Lo que merodeó siempre por el puerto fue la infamia de la historia: primero fueron los atracos, los bombardeos (hay uno célebre entre chilenos y españoles a fines del siglo XIX) y las epidemias, después los incendios y los temporales (el último, hace unas semanas, echó a rodar una casa cerro abajo y las víctimas se contaron como caramelos), y siempre, siempre los terremotos, desde el más brutal de todos, en 1906, que borró del mapa la ciudad, hasta el "terremoto hipócrita" de 1971, que dejó intactas sólo las fachadas (los estropicios eran dentro de las casas). Esto acaso explica la extraordinaria abundancia de animitas, que invocan muertos tristes y muertos alegres de todos los pelajes, niños y caballos, canallas y obispos: una de ellas está dedicada a Emile Dubois, célebre asesino en serie de comienzos del siglo XX, cuyo nombre es también el de un bar.

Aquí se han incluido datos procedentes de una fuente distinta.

/-! ### The pixel operations -/

/-- `t` is `s` but for its replies and for its pixels, which are related to those of `s`. -/
def PixelsOnly (P : List Pixel → List Pixel → Prop) (s t : State) : Prop :=
  P s.pix t.pix ∧ t = { s with pix := t.pix, replies := t.replies }

theorem PixelsOnly.exists_pix {P : List Pixel → List Pixel → Prop} {s t : State} (h : PixelsOnly P s t) :
    ∃ pix, t = { s with pix := pix, replies := t.replies } :=
  ⟨_, h.2⟩

section
variable {P : List Pixel → List Pixel → Prop} (hP : ∀ q, P q q)
include hP

theorem ignoresReplies_pixelsOnly : IgnoresReplies (PixelsOnly P) where
  refl s := ⟨hP s.pix, rfl⟩
  reply op st r := fun ⟨hpix, heq⟩ => ⟨hpix, congrArg (State.reply · op st r) heq⟩

theorem leads_setPix {w : List Pixel → List Pixel} (hw : ∀ q, P q (w q)) (op : Byte) (r : Result) :
    Leads (PixelsOnly P) fun s => complete op r { s with pix := w s.pix } :=
  leads_complete (ignoresReplies_pixelsOnly hP) (fun s => ⟨hw s.pix, rfl⟩) op r

/-- An operation that checks its brightness before it changes the pixels. -/
theorem leads_checkedSetPix {w : List Pixel → List Pixel} (hw : ∀ q, P q (w q)) (f : Frac) (op : Byte) :
    Leads (PixelsOnly P) fun s => whenLseOpen s fun s =>
      if fracOutOfRange f then raise op .rangeError s else complete op .none { s with pix := w s.pix } :=
  leads_lse (leads_ite (leads_raise (ignoresReplies_pixelsOnly hP) op .rangeError) (leads_setPix hP hw op .none))

end

/-- SETPIXEL leaves every pixel but the one at its index, which is none where it raises RangeError. -/
theorem leads_setpixel (index : Int) (r g b : Byte) (f : Frac) :
    Leads (PixelsOnly fun q q' => ∀ n : Nat, (n : Int) ≠ index → q'[n]? = q[n]?) (execSetpixel index r g b f) := by
  refine leads_lse fun s t h => ?_
  split at h
  next =>
    obtain rfl := raise_next.1 h
    exact ⟨fun _ _ => rfl, rfl⟩
  next hrange =>
    obtain ⟨hlow, -⟩ := outOfRange_eq_false.1 (Bool.eq_false_iff.2 fun hout => hrange (.inl hout))
    obtain rfl := complete_next.1 h
    exact ⟨fun n hn => List.getElem?_set_ne (by omega), rfl⟩

theorem leads_setall (r g b : Byte) (f : Frac) :
    Leads (PixelsOnly fun q q' => q'.length = q.length) (execSetall r g b f) := by
  refine leads_checkedSetPix (w := List.map fun _ => ⟨r, g, b, br5 f⟩) (fun _ => ?_) (fun _ => ?_) f Op.setall
  · rfl
  · exact List.length_map _

theorem leads_lsetbright (f : Frac) :
    Leads (PixelsOnly fun q q' => (q'.map fun p => (p.r, p.g, p.b)) = q.map fun p => (p.r, p.g, p.b))
      (execLsetbright f) := by
  refine leads_checkedSetPix (w := List.map fun p => { p with br := br5 f }) (fun _ => ?_) (fun _ => ?_) f Op.lsetbright
  · rfl
  · exact List.map_map

theorem leads_lclear : Leads (PixelsOnly fun q q' => (q'.map fun p => p.br) = q.map fun p => p.br) execLclear := by
  refine leads_lse (leads_setPix (w := List.map fun p => { p with r := 0#8, g := 0#8, b := 0#8 }) (fun _ => ?_)
    (fun _ => ?_) Op.lclear .none)
  · rfl
  · exact List.map_map

theorem leads_getpixel (index : Int) : Leads (PixelsOnly fun q q' => q' = q) (execGetpixel index) := by
  have c := ignoresReplies_pixelsOnly (P := fun q q' => q' = q) fun _ => rfl
  exact leads_lse (leads_ite (leads_raise c _ _) fun s => leads_complete_only c _ _ s)

/-- Settles O31: each pixel operation changes the pixels only, and them as its relation says. -/
theorem pixelOperationFrames : Obligations.PixelOperationFrames := by
  refine ⟨fun index r g b f s t h => ?_, fun r g b f s t h => ?_, fun f s t h => ?_, fun s t h => ?_, fun index s t h => ?_⟩
  · have hframe := leads_setpixel index r g b f s t h
    exact ⟨hframe.1, hframe.exists_pix⟩
  · obtain ⟨hlength, heq⟩ := leads_setall r g b f s t h
    exact ⟨_, heq, hlength⟩
  · have hframe := leads_lsetbright f s t h
    exact ⟨hframe.1, hframe.exists_pix⟩
  · have hframe := leads_lclear s t h
    exact ⟨hframe.1, hframe.exists_pix⟩
  · obtain ⟨hpix, heq⟩ := leads_getpixel index s t h
    rwa [hpix] at heq

/-! ### Sending -/

/-- What is to arrive is the same. -/
def InboxKept (s t : State) : Prop := t.inbox = s.inbox

theorem ignoresReplies_inboxKept : IgnoresReplies InboxKept := ⟨fun _ => rfl, fun _ _ _ h => h⟩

En Valparaíso no tiene mérito ser poeta, dice el refrán. No existe una ciudad en todo el mundo en la que haya tantos poetas por metro cuadrado. El propio Pablo Neruda no escapó a ese extraño fulgor y dio curso a su fiebre de coleccionista cuando adquirió aquí una de sus famosas casas, La Sebastiana, que apenas habitó y que ha resistido estoica y todavía se puede visitar. Pero probablemente nadie retrató la ciudad y sus lacerantes transiciones como ese maravilloso escritor y cronista llamado Joaquín Edwards Bello, que aspiraba a ser nombrado Cónsul de Chile en Valparaíso. Dejó el puerto durante algunas décadas y el relato de su retorno fue el de un hombre desgarrado: "Hace medio siglo salí de Valparaíso a Europa con mis padres y hermanos. Fue en enero de 1904. Hoy es enero de 1954. Todo lo que me propuse en Valparaíso resultó vano, y he vuelto a la calle donde nací, y he pasado por donde pasaba hace más de sesenta años. No conozco a nadie, ni me espera nadie. No soy el hijo pródigo bíblico, puesto que no tengo padre ni madre. Llego metamorfoseado, y viejo, más por dentro que por fuera. Mi amigo Cayetano Cruz Coke murió. Esta palabra me remueve la imaginación: murió. Ha muerto casi todo. En el aire blanco y sereno hay para mí un perfume de entierro".

Pablo Azócar (Santiago de Chile), es autor, entre otros títulos, de la novela Natalia.

Guía práctica de la ciudad

Cómo ir: . Lan Chile (915 59 72 95) vuela entre España y Santiago por 113.600 pesetas, más tasas, ida y vuelta. En agencias se pueden encontrar combinados de vuelos y alojamiento; Politours, por ejemplo, tiene un programa básico con dos noches en Santiago, desde 124.100 pesetas. Valparaíso se encuentra a 120 kilómetros al noroeste de Santiago.Dormir.: Hotel Reina Victoria (00 56 32 21 22 03). Plaza Sotomayor, 190; 4.500 pesetas la habitación doble. Residencial Lili (00 56 32 25 59 95). Blanco Encalada, 866; unas 3.000 ptas.

Comer.: Café Turri (00 56 32 252 091). Templeman, 147; pescados y mariscos por 4.000 pesetas. Valparaíso Eterno (00 56 32 228 374). Almirante Señoret, 150; comida porteña.